229 A.D.2d 541, 645 N.Y.S.2d 845

In the Matter of Debra Malandro, Respondent,

v.

Mark Lido, Appellant.

Supreme Court, Appellate Division, Second Department, New York

(July 22, 1996)

CITE TITLE AS: Matter of Malandro v Lido

In a proceeding pursuant to Family Court Act article 6, the father appeals, as limited by his brief, from so much of an order of the Family Court, Westchester County (Tolbert, J.), entered September 22, 1995, as granted the mother’s petition for permission to relocate to Florida with the parties’ infant daughter.

Ordered that the order is affirmed insofar as appealed from, without costs or disbursements.

The parties, who were never married, are the parents of a preschool-aged daughter. Pursuant to an order of the Family Court, Westchester County, dated December 21, 1993, the mother had custody of the child but was forbidden from moving out of the State of New York with the child without prior permission of court. In December 1994 the mother commenced this proceeding in the Family Court, Westchester County, to obtain leave to move to Florida with the child. The father was improperly served with the original order to show cause. However, apparently finding that the father had actual knowledge of the commencement of the proceeding, the court granted the mother leave to relocate to Florida with the child, and the mother and child moved to Florida.

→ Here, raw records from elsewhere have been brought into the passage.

-- ==== Sys2Proof/Machine/Divide.lean ====
section
/-! DEFINITION. 42_divide.md: bit-recursive long division and the commands DIV and MOD. -/

namespace Sys2Proof.Machine

/-- What QuadDiv does on the way back from one level: double, take in the shifted-off bit, subtract once if needed (R150). -/
def quadDivStep (b : Nat) (bit : Bool) (qr : Nat × Nat) : Nat × Nat :=
  let r := 2 * qr.2 + bit.toNat
  if b ≤ r then (2 * qr.1 + 1, r - b) else (2 * qr.1, r)

/-- `QuadDiv(a, b)` of R150 over the n low bits of a: one recursion per bit of the dividend. -/
def quadDivBits : Nat → Nat → Nat → Nat × Nat
  | 0, _, _ => (0, 0)
  | n + 1, a, b => if a = 0 then (0, 0) else quadDivStep b (a.testBit 0) (quadDivBits n (a >>> 1) b)

/-- `QuadDiv(a, b)`, for b > 0: the quotient and the remainder (R150). -/
def quadDiv (a b : Nat) : Nat × Nat := quadDivBits (nbits a) a b

/-- The reduction of the modular commands: the remainder of QuadDiv (R153, R165). -/
def reduce (a m : Nat) : Nat := (quadDiv a m).2

/-- DIV (R151): the zero divisor is checked first; quotient to x[rd], remainder to x[rs3], in one completion step. -/
def execDiv (rd rs1 rs2 rs3 : RegIdx) (s : State) : Result :=
  if s.operand 1 rs2 = 0 then s.raise .divzero
  else
    let qr := quadDiv (s.operand 0 rs1) (s.operand 1 rs2)
    (s.writeX rd qr.1).finish rs3 qr.2

/-- MOD (R152). -/
def execMod (rd rs1 rs2 : RegIdx) (s : State) : Result :=
  if s.operand 1 rs2 = 0 then s.raise .divzero
  else s.finish rd (reduce (s.operand 0 rs1) (s.operand 1 rs2))

end Sys2Proof.Machine
end

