/-- R78 to R82, R88: a word that decodes is the encoding of its command, and the command is well-formed: no bit of a legal
word is dropped. -/
def Obligations.EncodeOfDecodeIsIdentity : Prop :=
  ∀ (nreg : Nat) (w : Word) (i : Instr), decode nreg w = .legal i → encode i = w ∧ i.wf nreg = true

/-- R81: at most one row matches a word; the words that match a row are those that spell a command, up to the register
checks of R80; and a word that decodes matches the row of its command. -/
def Obligations.OneRowMatchesEachWord : Prop :=
  (∀ w : Word, ∀ r ∈ matchMask, ∀ q ∈ matchMask, w &&& r.2.2 = r.2.1 → w &&& q.2.2 = q.2.1 → r = q) ∧
  (∀ (nreg : Nat) (w : Word), (∃ r ∈ matchMask, w &&& r.2.2 = r.2.1) ↔
    ((∃ i, decode nreg w = .legal i) ∨ decode nreg w = .illegal .registerIndex ∨
      decode nreg w = .illegal .sameDestinations)) ∧
  ∀ (nreg : Nat) (w : Word) (i : Instr), decode nreg w = .legal i →
    ∃ r ∈ matchMask, r.1 = mnemonic i ∧ w &&& r.2.2 = r.2.1

/-- R82: a word is ILLEGAL exactly in the cases (a) to (e), the all-zero and the all-ones word among them, and then it
completes with code 1. -/
def Obligations.IllegalWordsAreExactlyThose : Prop :=
  (∀ (nreg : Nat) (w : Word), (∃ why, decode nreg w = .illegal why) ↔
    bits w 27 5 = 0 ∨ 0x0F ≤ bits w 27 5 ∨
    (¬ ∃ u ∈ fieldUse, u.op = bits w 27 5 ∧ u.fn = bits w 24 3) ∨
    (∃ u ∈ fieldUse, u.op = bits w 27 5 ∧ u.fn = bits w 24 3 ∧
      ((∃ f ∈ u.zero, bits w f.1 f.2 ≠ 0) ∨ (∃ lo ∈ u.used, nreg ≤ bits w lo 4) ∨
        (u.op = 0x0A ∧ bits w 20 4 = bits w 8 4)))) ∧
  (∀ nreg, (∃ why, decode nreg 0x00000000#32 = .illegal why) ∧ ∃ why, decode nreg 0xffffffff#32 = .illegal why) ∧
  ∀ (s : State) (w : Word) (rest : List Input) (why : Reject), decode s.params.nreg w = .illegal why → s.pending = none →
    s.inputs = hostWrite s.params .cmd w :: .core :: rest →
    ∃ t u, step s = .next t ∧ step t = .next u ∧ u.errcode = .illegal

/-- For each of the 19 commands the word of its rule's example (R102, R103, R105 to R108, R110 to R112, R135 to R137, R151,
R152, R166 to R169, R171; DIV in R85's operand order), and three ILLEGAL words of R82 and R80. -/
def Obligations.ExampleWordsDecode : Prop :=
  (decode 16 0x08312000#32 = .legal (.add 3 1 2) ∧ decode 16 0x09312000#32 = .legal (.addt 3 1 2) ∧
    decode 16 0x10312000#32 = .legal (.sub 3 1 2) ∧ decode 16 0x18210004#32 = .legal (.shl 2 1 4) ∧
    decode 16 0x20210004#32 = .legal (.shr 2 1 4) ∧ decode 16 0x28312000#32 = .legal (.and 3 1 2) ∧
    decode 16 0x30012000#32 = .legal (.cmp 1 2) ∧ decode 16 0x38210000#32 = .legal (.mov 2 1) ∧
    decode 16 0x4010001b#32 = .legal (.ldi 1 0x1b)) ∧
  (decode 16 0x48312000#32 = .legal (.mul 3 1 2) ∧ decode 16 0x49312000#32 = .legal (.mulk 3 1 2) ∧
    decode 16 0x4a312000#32 = .legal (.mult 3 1 2) ∧ decode 16 0x50312400#32 = .legal (.div 3 1 2 4) ∧
    decode 16 0x58312000#32 = .legal (.mod 3 1 2)) ∧
  (decode 16 0x60412300#32 = .legal (.modadd 4 1 2 3) ∧ decode 16 0x68412300#32 = .legal (.modmul 4 1 2 3) ∧
    decode 16 0x69412300#32 = .legal (.modmulk 4 1 2 3) ∧ decode 16 0x6a412300#32 = .legal (.modmult 4 1 2 3) ∧
    decode 16 0x70412300#32 = .legal (.modexp 4 1 2 3)) ∧
  decode 16 0x00000000#32 = .illegal .reservedOpcode ∧ decode 16 0x50312300#32 = .illegal .sameDestinations ∧
  decode 4 0x08412000#32 = .illegal .registerIndex

/-- R53: lane k carries register bits [8k+7:8k], and the four lanes make the word again. -/
def Obligations.LanesAreLittleEndian : Prop :=
  ∀ w : Word, (∀ k < 4, ∀ j < 8, (lane w k).getLsbD j = w.getLsbD (8 * k + j)) ∧
    wordOfLanes (lane w 0) (lane w 1) (lane w 2) (lane w 3) = w ∧
    ∀ nreg, decodeLanes nreg [lane w 0, lane w 1, lane w 2, lane w 3] = decode nreg w

/-! ## The step -/

/-- The command in flight is the one a step runs. With `withFetchWord` (log 4), with a core turn next, and with no input left
(log 3); an Idle core does no work (R209). -/
def Obligations.StepRunsPendingCommand : Prop :=
  (∀ (s : State) (nb w : Nat) (i : Instr), decode s.params.nreg (BitVec.ofNat 32 (w % 2 ^ nb)) = .legal i →
    step (s.withFetchWord nb w) = exec i (s.accept (BitVec.ofNat 32 (w % 2 ^ nb)))) ∧
  (∀ (s : State) (i : Instr) (ops : List Nat) (rest : List Input), Running s i ops → s.inputs = .core :: rest →
    step s = exec i { s with inputs := rest }) ∧
  (∀ (s : State) (i : Instr) (ops : List Nat), Running s i ops → s.inputs = [] → step s = exec i s) ∧
  (∀ (s : State) (rest : List Input), s.pending = none → s.inputs = .core :: rest →
    step s = .next { s with inputs := rest })

/-- R191: an ILLEGAL command completes with code 1 and writes nothing else; no operand was sampled for it. -/
def Obligations.IllegalCompletesWithCodeOne : Prop :=
  (∀ (s : State) (w : Word) (rest : List Input) (why : Reject), s.inputs = hostWrite s.params .cmd w :: rest →
    s.pending = none → decode s.params.nreg w = .illegal why →
    ∃ t, step s = .next t ∧ t.cmd = w ∧ t.pending = some { work := .illegal, operands := [] } ∧ t.x = s.x) ∧
  ∀ (s : State) (ops : List Nat) (rest : List Input), s.pending = some { work := .illegal, operands := ops } →
    s.inputs = .core :: rest → step s = .next { completed s [] s.cmp .illegal with inputs := rest }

The father was later successful in reopening the case, and the mother submitted an amended petition. In response thereto the court held a hearing at which the mother testified that she moved to Florida since she was unable to find a job in New York, because her parents lived in Florida and would be able to provide her with free housing and child care, and because the child’s asthma was exacerbated by the cold weather in New York. Although he was present at the hearing, the father neither testified nor presented any witnesses on his behalf. The court found, inter alia, that it would not be in the child’s best interest to relocate yet again and granted the petition.

After the parties submitted their briefs in this action, but before this appeal was argued, the Court of Appeals decided the case of Tropea v Tropea (87 NY2d 727) which abolishes the need to establish “exceptional circumstances” in order to justify relocation. Under Tropea, relocation may be permitted if the custodial parent can demonstrate, by a preponderance of the evidence, that the proposed move would serve the child’s best interests (see, Tropea v Tropea, 87 NY2d 727, supra).*542

We agree with the Family Court that the child’s best interests would not be served by forcing her to move back to New York after having already relocated and becoming settled in Florida. In addition, the evidence that the move was engendered by the mother’s inability to find work in New York and because of her concern for her daughter’s health is unrefuted. “[E]conomic necessity or a specific health-related concern may present a particularly persuasive ground for permitting the proposed move” (Tropea v Tropea, 87 NY2d 727, 739, supra). Accordingly, under all of the circumstances, the mother’s petition was properly granted.

Pizzuto, J. P., Santucci, Altman and Hart, JJ., concur.